The Inheco Thermoshaker module will be used for controlled incubation at ambient ‘cold-start’ temperatures (15°C).
Data will be captured via an integrated plate reader to measure the kinetic rate ($\Delta$ Abs / $\Delta$ time).
Automation Strategy for Idea 3: Bio-manufacturing of Bryostatin-1 Precursors
This strategy aims to automate the metabolic engineering and screening of Bryostatin-1 precursors in a laboratory-friendly microbial host. Since the biosynthetic gene cluster (BGC) is large and complex, automation is essential to find the optimal expression balance.
Design & Build (Ginkgo Nebula):
I will utilize the Echo Acoustic Liquid Handler to assemble combinatorial libraries of BGC components, including promoters, RBS, and biosynthetic modules.
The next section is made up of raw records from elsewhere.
/-- A member reports once (R382): DONE, its failure, or ABORTED when it was stopped. Log entry 128: DEDUCED. -/
def State.collReport (s : State) (ph : Nat) (e : Infl) (c : CollSt) (status : Nat) : State :=
  let d := collD e.words
  let s := s.setColl ph e.idx { c with reported := true }
  let s := if c.txn then
      if status = 0 then s.modSlot d.cslot fun x => { x with coll := x.coll.map (· - 1) } else s.slotAbort d.cslot 4
    else s
  s.collToLead ph e c (.report status c.consumed)

/-- One move of a member's engine; the Boolean says whether it can go on. -/
def State.collStep (s : State) (ph : Nat) : State × Bool :=
  match s.collHead ph with
  | none => (s, false)
  | some (e, c) =>
    let d := collD e.words
    if c.phase = .entered ∨ c.phase = .queued ∨ c.phase = .late ∨ c.reported then (s, false)
    else if c.stopped ∨ c.fail.isSome then
      (s.collReport ph e c (match c.fail with | some f => f.1 | none => 2), false)
    else if !s.collFree ph d c then (s, false)
    else match c.phase with
    | .begun =>
      if !d.exact then (s.setColl ph e.idx { c with phase := .data }, true)
      else
        let (s, st, ws, fx) := s.collSummaries ph d c
        if st ≠ 0 then (s.collFail ph (st % 256) (st / 256), true)
        else (s.collPutSums ph e { c with agreed := ws, fixed := fx }, false)
    | .data =>
      if !c.begun then (s.collBegin ph d c, true)
      else match c.arrived with
        | a :: _ => (s.collConsume ph e c a, true)
        | [] =>
          if s.collCanSend d c then (s.collSendChunk ph e c, true)
          else if c.ready.isEmpty && c.waiting == 0 && (c.taken.foldl (fun n t => n + t.2) 0) == c.due d then
            (s.collReport ph e c 0, false)
          else (s, false)
    | _ => (s, false)

/-- A member's engine goes on as far as it can. -/
def State.collRun : Nat → State → Nat → State
  | 0, s, _ => s
  | fuel + 1, s, ph => let r := s.collStep ph; if r.2 then State.collRun fuel r.1 ph else r.1

/-- Moves a member can make in a row. -/
def CollSt.fuel (c : CollSt) (d : CollD) : Nat := 2 * c.due d + c.ready.length + (c.p + 1) * (d.nch c.p 0 + 1) + 8

/-! ### COMMIT: the slot (R380) -/

/-- The lowest-ranked included member of this module BEGINs the slot, and the cores of its other members attach; the
first START that comes to the module does it. Gives the reason of a failed check. Log entries 130: DEDUCED, 131:
DEDUCED. -/
def State.collTxnBegin (s : State) (d : CollD) (c : CollSt) (peers : List Peer) : State × Option Nat :=
  if c.txn then (s, none)
  else if (s.slot d.cslot).st ≠ .free then (s, some 0x51)
  else if s.fget pClv F.CLV_CFG_EN = 0 then (s, some 0x56)
  else
    let mine := peers.filter fun q => q.lid == s.lid
    let isCo := c.leadLid == s.lid
    let x := { Slot.init with st := .opened, seq := d.seq, hall := true, coord := c.leadLid, isCoord := isCo,
                              members := (peers.map (·.lid)).eraseDups.length, coll := some mine.length }
    let s := s.setSlot d.cslot x
    let s := if isCo then s else s.cloveSend d.cslot c.leadLid kJOIN 0
    let s := (mine.drop 1).foldl (fun s q => match s.phys q.core with
      | some ph => s.modCore ph fun k => { k with attach := some d.cslot }
      | none => s) s
    (mine.foldl (fun s q => match s.collMate d q with
      | some (rp, re, r) => s.setColl rp re.idx { r with txn := true }
      | none => s) s, none)

/-! ### What a delivered message does -/

/-- START reaches a member (R367). Log entry 131: DEDUCED. -/
def State.collStart (s : State) (m : CollMsg) (index : Nat) (peers : List Peer) : State :=
  match s.collFor m with
  | some (ph, e, c) =>
    if c.phase ≠ .entered ∨ c.verdict.isSome then s
    else
      let d := collD e.words
      let s := s.setColl ph e.idx { c with phase := .begun, me := index, peers := peers }
      if d.direct then s
      else match s.collTxnBegin d c peers with
        | (s, none) => s
        | (s, some r) => s.collFail ph 4 r
  | none => s

/-- PRE reaches the leader: its merged summaries stand in the pre-pass area, and after the last PRE, GO goes out
(R373). Log entry 119: DESIGN CHOICE. -/
def State.collPre (s : State) (m : CollMsg) (sums : List Word) (fixed : List Bool) : State :=
  match s.collFor m with
  | some (ph, e, c) => match c.lead with
    | some l =>
      let d := collD e.words
      match findIdx (fun q => q.lid == m.fromLid && q.core == m.fromCore) l.incl with
      | none => s
      | some i =>
        if l.pres.contains i then s
        else
          let ws := (List.zip l.sums sums).map fun x => sumMerge x.1 x.2
          let fx := if l.pres.isEmpty then fixed else (List.zip l.fixed fixed).map fun x => x.1 && x.2
          let s := s.modLead ph fun l => { l with pres := l.pres ++ [i], sums := ws, fixed := fx }
          let s := if ws.isEmpty then s else (s.spWrite ph d.prepass (bytesOfWords ws)).st
          if l.pres.length + 1 = l.incl.length then s.collToAll ph d l.incl fun _ => .go fx else s
    | none => s
  | none => s

/-- GO reaches a member. -/
def State.collGo (s : State) (m : CollMsg) (fixed : List Bool) : State :=
  match s.collFor m with
  | some (ph, e, c) =>
    if c.phase = .summed ∧ c.fail.isNone ∧ !c.stopped then s.collReadAgreed ph e { c with fixed := fixed } else s
  | none => s

/-- The included index of a message's sender. -/
def CollSt.sender (c : CollSt) (m : CollMsg) : Option Nat :=
  findIdx (fun q => q.lid == m.fromLid && q.core == m.fromCore) c.peers

/-- CHUNK reaches a receiver: its slot waits to be taken, before START too. -/
def State.collChunk (s : State) (m : CollMsg) : State :=
  match s.collFor m with
  | some (ph, e, c) => s.setColl ph e.idx { c with arrived := c.arrived ++ [(m.fromLid, m.fromCore)] }
  | none => s

/-- FREE reaches a sender. -/
def State.collFreed (s : State) (m : CollMsg) : State :=
  match s.collFor m with
  | some (ph, e, c) => match c.sender m with
    | some i => s.setColl ph e.idx { c with freed := Tab.set 0 i (Tab.get 0 i c.freed + 1) c.freed }
    | none => s
  | none => s

/-- REPORT reaches the leader (R368, R382): of an included member, whose first failure stops the rest, or of a late one. Log
entry 244: DESIGN CHOICE. -/
def State.collReported (s : State) (m : CollMsg) (status : Nat) (consumed : Bool) : State :=
  match s.collFor m with
  | some (ph, e, c) => match c.lead with
    | some l =>
      let d := collD e.words
      match l.incl.find? fun q => q.lid == m.fromLid && q.core == m.fromCore with
      | some q =>
        if l.verdict.isSome ∨ (l.reports.any fun r => r.1 == q.rank) then s
        else
          let status := tableStatus status
          let bad := status ≠ 0 ∧ l.fail.isNone
          let s := s.modLead ph fun l => { l with reports := l.reports ++ [(q.rank, status, consumed)],
                                                  fail := if bad then some status else l.fail, stopSent := l.stopSent || bad }
          if bad then s.collToAll ph d l.incl fun _ => .stop else s
      | none =>
        match l.late.find? fun q => q.lid == m.fromLid && q.core == m.fromCore with
        | some q => s.modLead ph fun l => { l with lateReady := l.lateReady ++ [q.rank] }
        | none => s
    | none => s
  | none => s

/-- The record of a COLL with the counts and captures of R366, R384 and R386; the engine takes its next COLL. Log
entries 132: DEDUCED, 137: DEDUCED. -/
def State.collEnd (s : State) (ph : Nat) (e : Infl) (c : CollSt) (v : CollEnd) (detail : Nat) : State :=
  let d := collD e.words
  let s := if v.status = 6 then
      let s := s.event pColl F.COLL_PG_EVT_MISMATCH
      if s.fget pColl F.COLL_MISM0_VALID = 1 then s
      else (s.setReg (pColl + 0x054) (BitVec.ofNat 32 (2 ^ 31 + v.field % 32 * 65536 + v.rank % 4096))).setReg (pColl + 0x058)
        (BitVec.ofNat 32 (d.group * 2 ^ 24 + d.seq))
    else s
  let s := s.collCount d v.status
  let r : Rec := if v.status = 8 then ⟨8, c.flags, 0, v.bitmap % 2 ^ 32, some (v.bitmap / 2 ^ 32)⟩ else ⟨v.status, c.flags, detail, 0, none⟩
  (s.complete ph e r).collNext ph

/-- STOP reaches a member (R367, R382): before START it completes as TIMEOUT, later it stops and reports. -/
def State.collStop (s : State) (m : CollMsg) : State :=
  match s.collFor m with
  | some (ph, e, c) =>
    if c.phase = .entered then s.collEnd ph e c ⟨9, 0, 0, 0⟩ 0
    else s.setColl ph e.idx { c with stopped := true }
  | none => s

/-- VERDICT reaches a member. Log entry 244: DESIGN CHOICE. -/
def State.collVerdictAt (s : State) (m : CollMsg) (v : CollEnd) : State :=
  match s.collFor m with
  | some (ph, e, c) => s.setColl ph e.idx { c with verdict := some { v with status := tableStatus v.status }, stopped := true }
  | none => s

/-- EXCLUDED reaches a late member (R368): it copies its SRC slots to its stale area and reports. Log entry 133:
DEDUCED. -/
def State.collExcluded (s : State) (m : CollMsg) : State :=
  match s.collFor m with
  | some (ph, e, c) =>
    if c.phase ≠ .entered then s
    else
      let d := collD e.words
      let s := s.setColl ph e.idx { c with phase := .late }
      let (s, st) := if !d.staleEn then (s, 0) else
        let n := vecBytes 8 d.count
        let r := s.locRead ph d.src n
        let w := if r.status ≠ 0 then (r.st, r.status) else r.st.locWrite ph ⟨true, d.stale⟩ r.data
        (w.1, w.2 % 256)
      (s.setColl ph e.idx { c with phase := .late, reported := true, fail := if st = 0 then none else some (st, 0) }).collToLead
        ph e c (.report st false)
  | none => s

/-! ### The leader's verdict and late members (R368, R380, R382, R383) -/

/-- The bitmap of R383. -/
def CollLead.bitmap (l : CollLead) : Nat :=
  l.reports.foldl (fun a r => if r.2.2 then a ||| 2 ^ (r.1 % 64) else a) 0

/-- The verdict that a leader can send now. Log entry 133: DEDUCED. -/
def State.collJudge (s : State) (d : CollD) (c : CollSt) (l : CollLead) : Option CollEnd :=
  if l.verdict.isSome ∨ l.incl.isEmpty ∨ !(l.reports.length == l.incl.length || l.stopOver) then none
  else if d.direct then
    match l.fail with
    | none => some ⟨0, 0, 0, 0⟩
    | some f => some (if l.bitmap ≠ 0 then ⟨8, l.bitmap, 0, 0⟩ else ⟨f, 0, 0, 0⟩)
  else if !c.txn then l.fail.map fun f => ⟨f, 0, 0, 0⟩
  else match (s.slot d.cslot).outcome with
    | some .committed => some ⟨0, 0, 0, 0⟩
    | some .conflict => some ⟨0x10, 0, 0, 0⟩
    | some _ => some ⟨match l.fail with | some f => f | none => 2, 0, 0, 0⟩
    | none => none

/-- Is the leader's own result in place (R368)? -/
def State.collSettled (s : State) (d : CollD) : Bool :=
  d.direct || ((s.slot d.cslot).st != .prepared && (s.slot d.cslot).st != .applying)

/-- VERDICT to a late member. -/
def State.collServed (s : State) (ph : Nat) (d : CollD) (q : Peer) (v : CollEnd) : State :=
  (s.modLead ph fun l => { l with served := l.served ++ [q.rank], serving := none }).collSend ph d q.lid q.core
    (.verdict v.status v.bitmap v.field v.rank)

/-- The leader serves a late member that has reported: the result from its own DST, then VERDICT. -/
def State.collServe (s : State) (ph : Nat) (e : Infl) (l : CollLead) (v : CollEnd) : State :=
  let d := collD e.words
  match l.late.find? fun q => l.lateReady.contains q.rank && !l.served.contains q.rank with
  | none => s
  | some q =>
    if v.status ≠ 0 then s.collServed ph d q v
    else
      let n := vecBytes d.outFmt d.count
      let g := s.locRead ph d.dst n
      if q.lid = s.lid then
        let s := if g.status = 0 then (g.st.memWrite (q.dst % 2 ^ 44) g.data).st else g.st
        s.collServed ph d q (if g.status = 0 then v else ⟨g.status % 256, 0, 0, 0⟩)
      else if g.status ≠ 0 then g.st.collServed ph d q ⟨g.status % 256, 0, 0, 0⟩
      else
        let cuts := cutAt 256 (n + 1) q.dst g.data
        let r := cuts.foldl (fun (a : State × Nat) w =>
          match a.1.request opWR 1 w.1 w.2.length w.2 none (.coll ph e.idx 2 q.rank) with
          | (s, none) => (s, a.2 + 1)
          | (s, some _) => (s, a.2)) (g.st, 0)
        if r.2 = 0 then r.1.collServed ph d q v
        else r.1.modLead ph fun l => { l with serving := some (q.rank, r.2) }

/-- One move of a leader. -/
def State.collLeadStep (s : State) (ph : Nat) : State :=
  match s.collHead ph with
  | some (e, c) => match c.lead with
    | some l =>
      let d := collD e.words
      match s.collJudge d c l with
      | some v => (if v.status = 8 then s.event pColl F.COLL_PG_EVT_AFTER_USE else s).collVerdict ph e v
      | none => match l.verdict with
        | some v => if l.serving.isNone && !l.lateOver && s.collSettled d then s.collServe ph e l v else s
        | none => s
    | none => s
  | none => s

/-- Has the leader served or lost every excluded member (R368)? -/
def CollSt.lateDone (c : CollSt) : Bool :=
  match c.lead with
  | some l => l.lateOver || (l.excluded.all fun r => l.served.contains r)
  | none => true

/-- A member that holds its verdict writes its record: in COMMIT mode once the slot has left PREPARED and its writes are
in place, by a forced abort as ABORTED and by a forced commit as DONE, whatever the leader says (R382, R385). -/
def State.collFinish (s : State) (ph : Nat) : State :=
  match s.collHead ph with
  | some (e, c) =>
    let d := collD e.words
    let x := s.slot d.cslot
    if c.txn && x.coll.isSome && x.seq == d.seq && x.forced && x.outcome.isSome && s.collSettled d then
      s.collEnd ph e c ⟨if x.outcome = some .committed then 0 else 2, 0, 0, 0⟩ 0
    else match c.verdict with
    | some v =>
      if (!c.txn || s.collSettled d) && c.lateDone then
        s.collEnd ph e c v (match c.fail with | some f => if v.status = 4 then f.2 else 0 | none => 0)
      else s
    | none => s
  | none => s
The Bravo Automated Liquid Handling Platform will be used for rapid transformation and plating of the engineered chassis.
Test & Optimize (Local Opentrons):
I will use the Opentrons OT-2 to automate the metabolic screening of small-molecule precursors.
Process Flow:
Opentrons P300 will handle the precise serial dilution of feeding precursors (e.g., acetate/propionate units) into the culture media.
The Heater-Shaker Module will be programmed for automated induction and micro-fermentation at optimal temperatures.
Post-fermentation, the Opentrons will perform an automated extraction protocol (solvent addition and supernatant collection) for downstream analysis via an integrated HPLC or plate reader.